Supported Model Types

Currently we list NIM models of following types

  • Large Language Models (LLMs)
  • Vision Language Models (VLMs)
  • Embedding Models
  • Reranking Models

Adding nvcr.io Docker Registry

  1. Generate an API Key from https://org.ngc.nvidia.com/setup/api-keys

    Make sure to give it access to NGC Catalog

  2. Add a Custom Docker Registry to the Platform

    • Registry URL: nvcr.io
    • Username: $oauthtoken
    • Password: The API Key from the previous step

Adding NGC API Key to Secrets

  1. Add the same API Key as a Secret on the Platform. We are calling the secret NGC_API_KEY

Deploying a NIM Model

  1. From New Deployment page, select NVIDIA NIM.
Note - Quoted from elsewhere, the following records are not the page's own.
/-- A decision of an arbiter grants the requester that R275 chooses and counts the others as waiting; the grant of an
engine output sends its frame; the window's end clears the forced wins; the watchdog gives the grant up and records
itself; an emergency begins and ends; a mirror session is stored (09 R264, R274-R280). -/
def Claim.ArbitrationResult : Prop :=
  (∀ (s : State) (i : ArbRef), Claim.arbReady s i →
    (∀ ready, i.cls.val ≠ 0 →
      (∀ w a, arbChoose s i.cls (arbSt s i) (Claim.readyOf i ready) = some (w, false, a) →
        Claim.runs (.arbDecide i ready) s fun s' =>
          arbSt s' i = { a with grant := some w, frame := none, wait := arbWaits w (Claim.readyOf i ready) a.wait } ∧
          onlyRegs s s' []) ∧
      (arbChoose s i.cls (arbSt s i) (Claim.readyOf i ready) = none → Claim.runs (.arbDecide i ready) s fun s' =>
        (arbSt s' i).grant = none ∧ onlyRegs s s' [])) ∧
    (∀ tc id d, i.cls.val = 0 → 72 ≤ i.inst → (arbSt s i).grant = some tc → (arbSt s i).frame = some id →
      s.sys.div.frames.find? (fun x => x.f.id == id && x.residue.contains i.inst) = some d → Claim.noMirror s →
      Claim.runs (.arbDecide i 0) s fun s' =>
        s'.out = s.out ++ [.deliver i.inst d.f] ∧ (arbSt s' i).grant = none ∧
        (∀ x ∈ s'.sys.div.frames, x.f.id = id → i.inst ∉ x.residue) ∧ onlyRegs s s' []) ∧
    (∀ q, (arbSt s i).grant = some q → q < 16 → (i.cls = 1 ∨ i.cls = 2) →
      Claim.runs (.arbWatchdog i) s fun s' =>
        (arbSt s' i).grant = none ∧ flag s' (F.DIVIDE_ARB_EVT_WD i.cls) = true ∧
        getF s' (F.DIVIDE_ARB_EVT_WDCNT i.cls) = min 65535 (getF s (F.DIVIDE_ARB_EVT_WDCNT i.cls) + 1) ∧
        getF s' (F.DIVIDE_ARB_EVT_REQ i.cls) = q ∧ getF s' (F.DIVIDE_ARB_EVT_INST i.cls) = i.inst ∧
        ∀ t, tileOf s' t = tileOf s t) ∧
    (∀ r, (r = .hbmRefresh ↔ i.cls.val = 2) → Claim.runs (.emergencyRequest i r) s fun s' =>
      arbSt s' i = { arbSt s i with emergency := true } ∧ s'.out = s.out ∧ onlyRegs s s' [])) ∧
  (∀ (s : State) (i : ArbRef), live s = true → arbExists i = true →
    (Claim.runs (.arbWindowReset i) s fun s' =>
      arbSt s' i = { arbSt s i with fw := 0, raised := false } ∧ s'.out = s.out ∧ onlyRegs s s' []) ∧
    (Claim.runs (.emergencyEnd i) s fun s' =>
      arbSt s' i = { arbSt s i with emergency := false } ∧ s'.out = s.out ∧ onlyRegs s s' [])) ∧
  ∀ (s : State) (m : Fin 16) (val : W64), Claim.runs (.mirrorEnable m val) s fun s' =>
    getR s' (R.DIVIDE_MIR_CFG m) = val.toNat - (val.toNat / 2 ^ 54 % 2) * 2 ^ 54 ∧
    (flag s (F.DIVIDE_MIR_CFG_EN m) = false → val.toNat.testBit 63 = true → smGet 0 s'.sys.div.mirCount m = 0) ∧
    s'.out = s.out ∧ onlyRegs s s' [blkDivide]

/-- A Mere request that its pool can grant takes the free buffer of lowest index of the smallest pool that fits, and any
other is answered with its code; a buffer is freed by its owner only; a frame that waits for a VI moves into a 64 KiB
buffer (09 R283-R288, 05 R159). -/
def Obligations.MereBufferResult : Prop :=
  ∀ (s : State), enginesRun s = true →
    (∀ size o inc, Claim.mereFits s size o (BitVec.toNat inc) → Claim.runs (.mereAlloc size o inc) s fun s' =>
      let b := Claim.mereNew s size o inc.toNat
      s'.sys.mere = s.sys.mere ++ [b] ∧
      s'.out = s.out ++ [.report 7 (bytesOf 1 0 ++ (bytesOf 1 b.pool ++ bytesOf 3 b.index))] ∧ onlyRegs s s' []) ∧
    (∀ size o inc code, (size = 0 ∧ code = 1) ∨ (65536 < size ∧ code = 2) ∨ (0 < size ∧ size ≤ 65536 ∧ 137 ≤ o ∧ code = 4) →
      Claim.runs (.mereAlloc size o inc) s fun s' =>
        s'.sys = s.sys ∧ s'.out = s.out ++ [.report 7 (bytesOf 1 code)] ∧ onlyRegs s s' []) ∧
    (∀ size o inc, 0 < size → size ≤ 65536 → o < 137 →
      (mereStale s o (BitVec.toNat inc) = true → Claim.runs (.mereAlloc size o inc) s fun s' =>
        getF s' F.MERE_REFUSE_STALE = min (2 ^ 32 - 1) (getF s F.MERE_REFUSE_STALE + 1) ∧
        s'.sys = s.sys ∧ s'.out = s.out ++ [.report 7 (bytesOf 1 7)] ∧ onlyRegs s s' [blkMere]) ∧
      (mereStale s o (BitVec.toNat inc) = false → mereGrants s o (poolOf size) = false →
        Claim.runs (.mereAlloc size o inc) s fun s' =>
          getF s' F.MERE_REFUSE_NOSPACE = min (2 ^ 32 - 1) (getF s F.MERE_REFUSE_NOSPACE + 1) ∧
          s'.sys = s.sys ∧ s'.out = s.out ++ [.report 7 (bytesOf 1 3)] ∧ onlyRegs s s' [blkMere])) ∧
    (∀ (p : Fin 5) index o inc, mereStale s o (BitVec.toNat inc) = false →
      (∀ b, s.sys.mere.find? (fun b => b.pool == p.val && b.index == index) = some b →
        (b.owner = o → Claim.runs (.mereFree p index o inc) s fun s' =>
          s'.sys.mere = s.sys.mere.filter (fun b => !(b.pool == p.val && b.index == index)) ∧
          s'.out = s.out ++ [.report 7 (bytesOf 1 0)] ∧ onlyRegs s s' []) ∧
        (b.owner ≠ o → flag s F.MERE_ERR_VALID = false → Claim.runs (.mereFree p index o inc) s fun s' =>
          s'.sys.mere = s.sys.mere ∧ flag s' F.MERE_ERR_VALID = true ∧ getF s' F.MERE_ERR_CODE = 6 ∧
          getF s' F.MERE_ERR_POOL = p ∧ ∀ t, tileOf s' t = tileOf s t)) ∧
      ((∀ b ∈ s.sys.mere, ¬ (b.pool = p.val ∧ b.index = index)) → flag s F.MERE_ERR_VALID = false →
        Claim.runs (.mereFree p index o inc) s fun s' =>
          s'.sys.mere = s.sys.mere ∧ flag s' F.MERE_ERR_VALID = true ∧ getF s' F.MERE_ERR_CODE = 5 ∧
          ∀ t, tileOf s' t = tileOf s t)) ∧
    ∀ (v : ViNo) (tc : Fin 8) (d : DFrame),
      s.sys.div.frames.filter (fun x => x.landing && x.f.owner == v.val && x.f.tc == tc) = [d] →
      mereStale s (mereOwner v tc) d.f.inc.toNat = false → mereGrants s (mereOwner v tc) 4 = true →
      Claim.runs (.spillAdmit v tc) s fun s' =>
        s'.sys.mere = s.sys.mere ++ [Claim.mereNew s 65536 (mereOwner v tc) d.f.inc.toNat] ∧
        s'.sys.div.frames = s.sys.div.frames.erase d ∧ onlyRegs s s' []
    • Select the workspace you want to deploy to
    • Select the NVCR Model Registry Integration we created in the previous step
    • Select the NGC API Key Secret we created in the previous step
    • Select the model you want to deploy

  2. Click Next. You will be presented with optimized profiles (for latency or throughput ) for differerent precision and GPU options for which TRT-LLM engines are prebuilt and available. You can select any of the profile and Continue to Deployment.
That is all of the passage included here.